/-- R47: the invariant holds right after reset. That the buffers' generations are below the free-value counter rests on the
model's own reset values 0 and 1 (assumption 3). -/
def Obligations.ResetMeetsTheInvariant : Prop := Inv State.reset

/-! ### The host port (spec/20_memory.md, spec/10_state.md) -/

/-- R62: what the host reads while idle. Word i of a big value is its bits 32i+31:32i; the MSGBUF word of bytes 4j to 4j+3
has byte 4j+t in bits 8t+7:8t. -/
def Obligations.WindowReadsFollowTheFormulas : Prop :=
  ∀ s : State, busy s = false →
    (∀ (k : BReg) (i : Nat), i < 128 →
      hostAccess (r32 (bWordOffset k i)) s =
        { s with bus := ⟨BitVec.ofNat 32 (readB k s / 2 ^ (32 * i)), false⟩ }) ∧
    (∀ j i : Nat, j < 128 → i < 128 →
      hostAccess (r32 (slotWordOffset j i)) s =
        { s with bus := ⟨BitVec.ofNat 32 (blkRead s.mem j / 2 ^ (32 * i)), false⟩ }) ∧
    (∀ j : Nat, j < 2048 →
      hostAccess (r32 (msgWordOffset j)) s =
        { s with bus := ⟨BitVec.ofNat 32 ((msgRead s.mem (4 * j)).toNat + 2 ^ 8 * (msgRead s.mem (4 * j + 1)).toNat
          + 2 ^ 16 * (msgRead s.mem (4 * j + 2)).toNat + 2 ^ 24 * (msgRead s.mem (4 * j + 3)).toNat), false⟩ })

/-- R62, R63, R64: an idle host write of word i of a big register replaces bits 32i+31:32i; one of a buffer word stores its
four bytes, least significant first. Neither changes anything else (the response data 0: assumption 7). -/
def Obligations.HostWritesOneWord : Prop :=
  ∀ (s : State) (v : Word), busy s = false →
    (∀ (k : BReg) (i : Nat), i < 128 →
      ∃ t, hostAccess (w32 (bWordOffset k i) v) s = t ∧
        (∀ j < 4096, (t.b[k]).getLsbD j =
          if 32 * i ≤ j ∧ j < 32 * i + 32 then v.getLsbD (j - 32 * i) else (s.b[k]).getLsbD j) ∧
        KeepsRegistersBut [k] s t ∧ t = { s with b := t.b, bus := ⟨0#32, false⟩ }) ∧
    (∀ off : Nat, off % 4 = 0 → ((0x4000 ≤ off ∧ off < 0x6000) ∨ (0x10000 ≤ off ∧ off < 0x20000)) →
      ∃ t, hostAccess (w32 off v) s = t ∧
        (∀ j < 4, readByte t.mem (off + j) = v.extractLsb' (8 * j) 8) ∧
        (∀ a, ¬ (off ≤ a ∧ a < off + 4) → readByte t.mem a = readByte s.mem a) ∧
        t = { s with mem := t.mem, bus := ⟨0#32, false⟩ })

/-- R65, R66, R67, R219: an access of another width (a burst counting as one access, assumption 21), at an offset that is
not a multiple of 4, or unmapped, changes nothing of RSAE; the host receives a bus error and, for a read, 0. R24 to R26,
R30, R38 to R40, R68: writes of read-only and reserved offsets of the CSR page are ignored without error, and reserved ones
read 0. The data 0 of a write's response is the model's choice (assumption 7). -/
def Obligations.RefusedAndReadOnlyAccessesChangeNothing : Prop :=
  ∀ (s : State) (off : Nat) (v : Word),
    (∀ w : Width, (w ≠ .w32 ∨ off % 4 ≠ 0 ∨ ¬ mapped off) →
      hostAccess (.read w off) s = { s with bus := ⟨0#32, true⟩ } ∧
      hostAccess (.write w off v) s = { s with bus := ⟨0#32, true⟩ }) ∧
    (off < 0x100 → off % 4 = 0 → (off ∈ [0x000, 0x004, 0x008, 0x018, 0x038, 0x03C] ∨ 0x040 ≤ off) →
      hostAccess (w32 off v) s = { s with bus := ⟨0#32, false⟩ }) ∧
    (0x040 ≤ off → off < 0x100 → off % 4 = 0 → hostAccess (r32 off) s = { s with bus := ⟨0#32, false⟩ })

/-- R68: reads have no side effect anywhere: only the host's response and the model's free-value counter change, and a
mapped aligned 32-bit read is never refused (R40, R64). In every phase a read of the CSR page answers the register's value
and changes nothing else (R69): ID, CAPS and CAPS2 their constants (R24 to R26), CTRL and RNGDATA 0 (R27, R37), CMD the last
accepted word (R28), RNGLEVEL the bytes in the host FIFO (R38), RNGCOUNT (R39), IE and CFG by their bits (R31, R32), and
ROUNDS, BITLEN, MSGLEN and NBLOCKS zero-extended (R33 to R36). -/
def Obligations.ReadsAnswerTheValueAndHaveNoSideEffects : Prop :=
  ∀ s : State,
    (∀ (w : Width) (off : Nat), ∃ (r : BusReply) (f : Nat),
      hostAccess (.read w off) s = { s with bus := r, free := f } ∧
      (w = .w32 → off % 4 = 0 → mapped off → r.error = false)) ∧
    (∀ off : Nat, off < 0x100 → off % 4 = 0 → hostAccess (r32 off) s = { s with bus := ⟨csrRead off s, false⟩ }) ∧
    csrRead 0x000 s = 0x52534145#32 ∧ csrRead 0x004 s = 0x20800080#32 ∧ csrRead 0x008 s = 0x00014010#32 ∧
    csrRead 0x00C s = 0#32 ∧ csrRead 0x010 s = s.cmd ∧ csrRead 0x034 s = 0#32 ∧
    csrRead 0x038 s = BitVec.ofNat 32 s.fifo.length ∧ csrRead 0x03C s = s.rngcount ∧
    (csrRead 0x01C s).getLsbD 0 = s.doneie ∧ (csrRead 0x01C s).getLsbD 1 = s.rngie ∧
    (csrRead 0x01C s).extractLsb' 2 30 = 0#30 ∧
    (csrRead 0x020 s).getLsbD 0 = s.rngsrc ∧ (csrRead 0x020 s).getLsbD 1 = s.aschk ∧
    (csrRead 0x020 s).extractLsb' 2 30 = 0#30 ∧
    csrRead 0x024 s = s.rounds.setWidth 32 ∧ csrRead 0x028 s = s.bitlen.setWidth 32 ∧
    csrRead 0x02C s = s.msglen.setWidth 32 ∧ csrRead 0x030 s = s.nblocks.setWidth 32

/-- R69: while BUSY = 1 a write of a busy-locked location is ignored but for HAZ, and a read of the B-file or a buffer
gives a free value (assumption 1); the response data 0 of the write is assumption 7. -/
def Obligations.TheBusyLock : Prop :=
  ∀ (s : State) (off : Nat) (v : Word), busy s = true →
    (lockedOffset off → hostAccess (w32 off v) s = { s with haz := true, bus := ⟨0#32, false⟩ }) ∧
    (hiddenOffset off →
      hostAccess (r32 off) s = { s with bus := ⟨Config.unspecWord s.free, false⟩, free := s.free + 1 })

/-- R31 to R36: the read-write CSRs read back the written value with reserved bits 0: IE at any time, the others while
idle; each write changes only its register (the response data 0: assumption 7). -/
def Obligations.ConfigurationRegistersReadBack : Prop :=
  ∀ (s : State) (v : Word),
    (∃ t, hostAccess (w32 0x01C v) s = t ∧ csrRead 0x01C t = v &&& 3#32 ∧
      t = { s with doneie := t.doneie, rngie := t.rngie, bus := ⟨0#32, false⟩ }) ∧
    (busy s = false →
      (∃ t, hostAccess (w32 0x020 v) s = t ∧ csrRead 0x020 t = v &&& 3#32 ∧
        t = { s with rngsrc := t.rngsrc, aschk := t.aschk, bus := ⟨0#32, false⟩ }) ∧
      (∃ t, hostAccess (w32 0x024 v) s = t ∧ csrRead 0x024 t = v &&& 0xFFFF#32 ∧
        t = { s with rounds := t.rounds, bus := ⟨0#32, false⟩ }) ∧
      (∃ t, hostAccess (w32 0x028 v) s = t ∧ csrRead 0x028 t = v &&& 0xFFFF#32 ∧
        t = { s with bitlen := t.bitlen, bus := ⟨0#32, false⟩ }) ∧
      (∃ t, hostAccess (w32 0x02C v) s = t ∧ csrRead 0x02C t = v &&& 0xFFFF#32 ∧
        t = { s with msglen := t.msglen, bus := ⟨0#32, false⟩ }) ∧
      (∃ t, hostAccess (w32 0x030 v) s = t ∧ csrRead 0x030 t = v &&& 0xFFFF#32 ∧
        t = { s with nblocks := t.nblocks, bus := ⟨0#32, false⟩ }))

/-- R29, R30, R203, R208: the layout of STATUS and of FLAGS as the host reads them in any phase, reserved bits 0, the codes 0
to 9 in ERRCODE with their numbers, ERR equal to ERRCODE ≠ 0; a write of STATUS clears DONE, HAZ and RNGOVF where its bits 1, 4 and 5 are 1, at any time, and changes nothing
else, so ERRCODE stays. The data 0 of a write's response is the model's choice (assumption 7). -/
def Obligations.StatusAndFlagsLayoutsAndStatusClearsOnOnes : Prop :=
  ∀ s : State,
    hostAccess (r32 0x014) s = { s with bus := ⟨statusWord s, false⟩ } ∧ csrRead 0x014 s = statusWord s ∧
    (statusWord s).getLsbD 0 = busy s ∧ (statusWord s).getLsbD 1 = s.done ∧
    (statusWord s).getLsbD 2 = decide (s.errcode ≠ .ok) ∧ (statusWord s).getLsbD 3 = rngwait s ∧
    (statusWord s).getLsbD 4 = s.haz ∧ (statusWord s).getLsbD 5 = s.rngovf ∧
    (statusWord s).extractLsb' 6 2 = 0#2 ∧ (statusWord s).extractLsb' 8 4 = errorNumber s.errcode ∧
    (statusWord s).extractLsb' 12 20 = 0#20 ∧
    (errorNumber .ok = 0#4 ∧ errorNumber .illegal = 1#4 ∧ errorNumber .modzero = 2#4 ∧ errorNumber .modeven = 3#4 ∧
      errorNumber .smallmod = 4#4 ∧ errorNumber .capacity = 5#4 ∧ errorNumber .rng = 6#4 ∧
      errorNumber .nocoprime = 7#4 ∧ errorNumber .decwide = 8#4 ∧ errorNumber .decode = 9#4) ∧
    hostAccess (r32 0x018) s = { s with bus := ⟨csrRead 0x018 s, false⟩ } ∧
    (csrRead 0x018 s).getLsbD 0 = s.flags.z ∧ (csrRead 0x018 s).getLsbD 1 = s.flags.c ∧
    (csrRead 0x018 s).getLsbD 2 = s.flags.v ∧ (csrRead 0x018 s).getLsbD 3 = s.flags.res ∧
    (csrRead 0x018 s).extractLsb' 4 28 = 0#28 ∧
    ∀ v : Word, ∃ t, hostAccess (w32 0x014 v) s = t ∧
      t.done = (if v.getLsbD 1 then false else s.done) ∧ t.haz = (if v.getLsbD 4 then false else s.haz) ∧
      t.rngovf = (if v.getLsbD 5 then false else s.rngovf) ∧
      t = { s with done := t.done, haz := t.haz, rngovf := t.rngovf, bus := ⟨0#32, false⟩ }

·····

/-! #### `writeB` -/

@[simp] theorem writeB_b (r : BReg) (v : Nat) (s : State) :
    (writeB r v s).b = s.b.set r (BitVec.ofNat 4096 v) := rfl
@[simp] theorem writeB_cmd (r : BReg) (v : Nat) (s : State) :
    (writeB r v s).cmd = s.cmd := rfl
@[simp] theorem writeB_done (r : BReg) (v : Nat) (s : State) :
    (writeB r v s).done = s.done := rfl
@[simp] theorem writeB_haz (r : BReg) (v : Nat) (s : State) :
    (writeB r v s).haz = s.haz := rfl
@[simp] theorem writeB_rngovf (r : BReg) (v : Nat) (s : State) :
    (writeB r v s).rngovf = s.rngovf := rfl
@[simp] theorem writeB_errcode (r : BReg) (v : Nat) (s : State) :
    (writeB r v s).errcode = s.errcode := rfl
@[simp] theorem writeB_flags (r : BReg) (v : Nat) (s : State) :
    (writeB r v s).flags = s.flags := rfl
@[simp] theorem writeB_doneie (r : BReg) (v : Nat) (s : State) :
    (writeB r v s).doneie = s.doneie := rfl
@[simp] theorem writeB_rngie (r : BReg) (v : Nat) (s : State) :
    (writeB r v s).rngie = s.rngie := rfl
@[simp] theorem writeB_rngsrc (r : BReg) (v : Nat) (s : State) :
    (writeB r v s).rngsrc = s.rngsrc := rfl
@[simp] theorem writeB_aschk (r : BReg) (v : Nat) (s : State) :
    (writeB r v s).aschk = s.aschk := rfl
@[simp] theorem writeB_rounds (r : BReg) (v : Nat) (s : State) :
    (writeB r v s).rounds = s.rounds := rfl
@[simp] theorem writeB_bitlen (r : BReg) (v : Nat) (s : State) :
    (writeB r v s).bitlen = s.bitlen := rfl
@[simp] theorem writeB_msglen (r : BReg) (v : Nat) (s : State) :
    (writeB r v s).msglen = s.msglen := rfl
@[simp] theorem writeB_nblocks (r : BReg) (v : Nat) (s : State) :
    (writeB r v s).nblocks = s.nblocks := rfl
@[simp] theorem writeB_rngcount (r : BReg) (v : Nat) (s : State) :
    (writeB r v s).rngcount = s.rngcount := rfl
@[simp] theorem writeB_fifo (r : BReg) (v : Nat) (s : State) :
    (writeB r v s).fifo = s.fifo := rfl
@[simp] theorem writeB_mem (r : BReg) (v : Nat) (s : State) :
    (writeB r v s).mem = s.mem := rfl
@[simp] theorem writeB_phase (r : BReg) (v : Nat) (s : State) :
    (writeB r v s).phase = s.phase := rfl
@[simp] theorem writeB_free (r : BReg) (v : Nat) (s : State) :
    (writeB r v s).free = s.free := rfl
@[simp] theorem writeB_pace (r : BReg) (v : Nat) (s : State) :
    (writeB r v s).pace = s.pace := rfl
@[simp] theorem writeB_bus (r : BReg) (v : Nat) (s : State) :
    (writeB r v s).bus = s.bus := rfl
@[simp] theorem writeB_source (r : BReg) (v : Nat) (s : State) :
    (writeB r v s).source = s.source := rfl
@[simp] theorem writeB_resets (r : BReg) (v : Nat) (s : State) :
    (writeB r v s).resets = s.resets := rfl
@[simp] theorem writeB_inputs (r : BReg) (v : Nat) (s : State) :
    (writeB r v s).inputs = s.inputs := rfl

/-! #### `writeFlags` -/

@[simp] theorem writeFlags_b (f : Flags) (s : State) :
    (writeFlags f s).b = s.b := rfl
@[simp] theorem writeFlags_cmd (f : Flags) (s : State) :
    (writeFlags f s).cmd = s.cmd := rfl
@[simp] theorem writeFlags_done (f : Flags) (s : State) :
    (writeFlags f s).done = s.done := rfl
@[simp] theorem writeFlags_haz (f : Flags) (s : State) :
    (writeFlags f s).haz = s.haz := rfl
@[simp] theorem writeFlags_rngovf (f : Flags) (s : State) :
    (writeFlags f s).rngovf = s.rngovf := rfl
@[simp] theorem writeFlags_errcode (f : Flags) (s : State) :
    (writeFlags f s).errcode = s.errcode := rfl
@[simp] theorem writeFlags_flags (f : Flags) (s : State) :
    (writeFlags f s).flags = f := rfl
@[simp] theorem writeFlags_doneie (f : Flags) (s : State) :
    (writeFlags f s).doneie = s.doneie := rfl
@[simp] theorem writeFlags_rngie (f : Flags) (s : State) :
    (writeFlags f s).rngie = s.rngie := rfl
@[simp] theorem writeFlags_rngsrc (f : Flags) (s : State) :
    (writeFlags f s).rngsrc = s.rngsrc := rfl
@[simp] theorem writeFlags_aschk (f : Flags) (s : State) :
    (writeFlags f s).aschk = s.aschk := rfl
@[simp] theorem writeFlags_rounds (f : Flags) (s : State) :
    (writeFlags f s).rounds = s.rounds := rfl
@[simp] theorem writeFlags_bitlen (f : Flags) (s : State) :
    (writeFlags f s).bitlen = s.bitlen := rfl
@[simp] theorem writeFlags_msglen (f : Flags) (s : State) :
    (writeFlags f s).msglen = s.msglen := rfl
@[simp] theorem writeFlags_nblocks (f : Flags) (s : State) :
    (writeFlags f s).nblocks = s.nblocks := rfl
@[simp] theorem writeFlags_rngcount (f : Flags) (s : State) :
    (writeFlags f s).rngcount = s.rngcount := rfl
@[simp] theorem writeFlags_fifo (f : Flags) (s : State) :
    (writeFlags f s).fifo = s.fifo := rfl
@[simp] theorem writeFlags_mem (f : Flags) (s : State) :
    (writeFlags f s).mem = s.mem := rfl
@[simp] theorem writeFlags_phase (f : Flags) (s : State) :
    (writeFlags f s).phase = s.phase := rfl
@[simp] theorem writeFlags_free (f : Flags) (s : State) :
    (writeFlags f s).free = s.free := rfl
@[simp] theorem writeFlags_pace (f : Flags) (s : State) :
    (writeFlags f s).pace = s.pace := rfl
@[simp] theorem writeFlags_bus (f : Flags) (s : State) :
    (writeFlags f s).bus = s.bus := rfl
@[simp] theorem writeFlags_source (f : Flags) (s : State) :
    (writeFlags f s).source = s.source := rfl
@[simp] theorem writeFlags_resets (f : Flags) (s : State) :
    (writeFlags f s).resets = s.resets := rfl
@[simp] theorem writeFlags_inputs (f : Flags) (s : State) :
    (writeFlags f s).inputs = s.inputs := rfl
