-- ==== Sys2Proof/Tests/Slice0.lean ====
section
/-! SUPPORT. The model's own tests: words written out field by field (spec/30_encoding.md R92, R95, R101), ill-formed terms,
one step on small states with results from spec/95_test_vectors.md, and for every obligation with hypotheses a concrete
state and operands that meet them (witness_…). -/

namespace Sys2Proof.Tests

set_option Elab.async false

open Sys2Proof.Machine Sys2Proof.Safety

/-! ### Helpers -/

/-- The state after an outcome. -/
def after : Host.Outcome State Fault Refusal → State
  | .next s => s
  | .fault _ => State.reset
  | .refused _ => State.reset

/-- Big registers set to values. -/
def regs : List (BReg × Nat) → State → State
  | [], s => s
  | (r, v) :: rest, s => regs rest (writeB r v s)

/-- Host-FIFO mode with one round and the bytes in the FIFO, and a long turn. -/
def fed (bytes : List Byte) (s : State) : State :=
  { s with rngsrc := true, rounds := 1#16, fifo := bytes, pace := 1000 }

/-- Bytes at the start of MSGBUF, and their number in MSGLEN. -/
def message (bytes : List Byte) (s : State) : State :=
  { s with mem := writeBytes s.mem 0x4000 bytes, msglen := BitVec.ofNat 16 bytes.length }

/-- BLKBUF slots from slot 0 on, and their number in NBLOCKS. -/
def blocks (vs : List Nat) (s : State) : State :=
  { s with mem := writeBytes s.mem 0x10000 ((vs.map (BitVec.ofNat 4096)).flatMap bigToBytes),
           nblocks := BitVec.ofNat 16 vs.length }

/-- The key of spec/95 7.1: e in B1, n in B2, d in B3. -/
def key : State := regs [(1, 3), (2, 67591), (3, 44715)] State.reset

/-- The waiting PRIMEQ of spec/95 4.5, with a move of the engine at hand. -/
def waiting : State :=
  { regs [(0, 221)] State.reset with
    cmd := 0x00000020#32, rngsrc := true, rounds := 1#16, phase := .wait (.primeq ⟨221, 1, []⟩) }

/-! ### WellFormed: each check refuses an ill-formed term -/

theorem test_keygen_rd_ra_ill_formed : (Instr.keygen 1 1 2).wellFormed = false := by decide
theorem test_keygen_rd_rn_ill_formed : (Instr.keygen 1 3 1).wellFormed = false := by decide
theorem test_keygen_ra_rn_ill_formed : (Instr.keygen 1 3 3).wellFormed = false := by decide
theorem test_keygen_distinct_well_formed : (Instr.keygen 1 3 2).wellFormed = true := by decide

·····

#### [Work instructions]
In the listing above, find the line containing "theorem writeB_phase (r" and the line containing "(writeB r v s).resets = s.resets := rfl". Output them and every line between, exactly, and nothing else.

#### [Problem solution]
@[simp] theorem writeB_phase (r : BReg) (v : Nat) (s : State) :
    (writeB r v s).phase = s.phase := rfl
@[simp] theorem writeB_free (r : BReg) (v : Nat) (s : State) :
    (writeB r v s).free = s.free := rfl
@[simp] theorem writeB_pace (r : BReg) (v : Nat) (s : State) :
    (writeB r v s).pace = s.pace := rfl
@[simp] theorem writeB_bus (r : BReg) (v : Nat) (s : State) :
    (writeB r v s).bus = s.bus := rfl
@[simp] theorem writeB_source (r : BReg) (v : Nat) (s : State) :
    (writeB r v s).source = s.source := rfl
@[simp] theorem writeB_resets (r : BReg) (v : Nat) (s : State) :
    (writeB r v s).resets = s.resets := rfl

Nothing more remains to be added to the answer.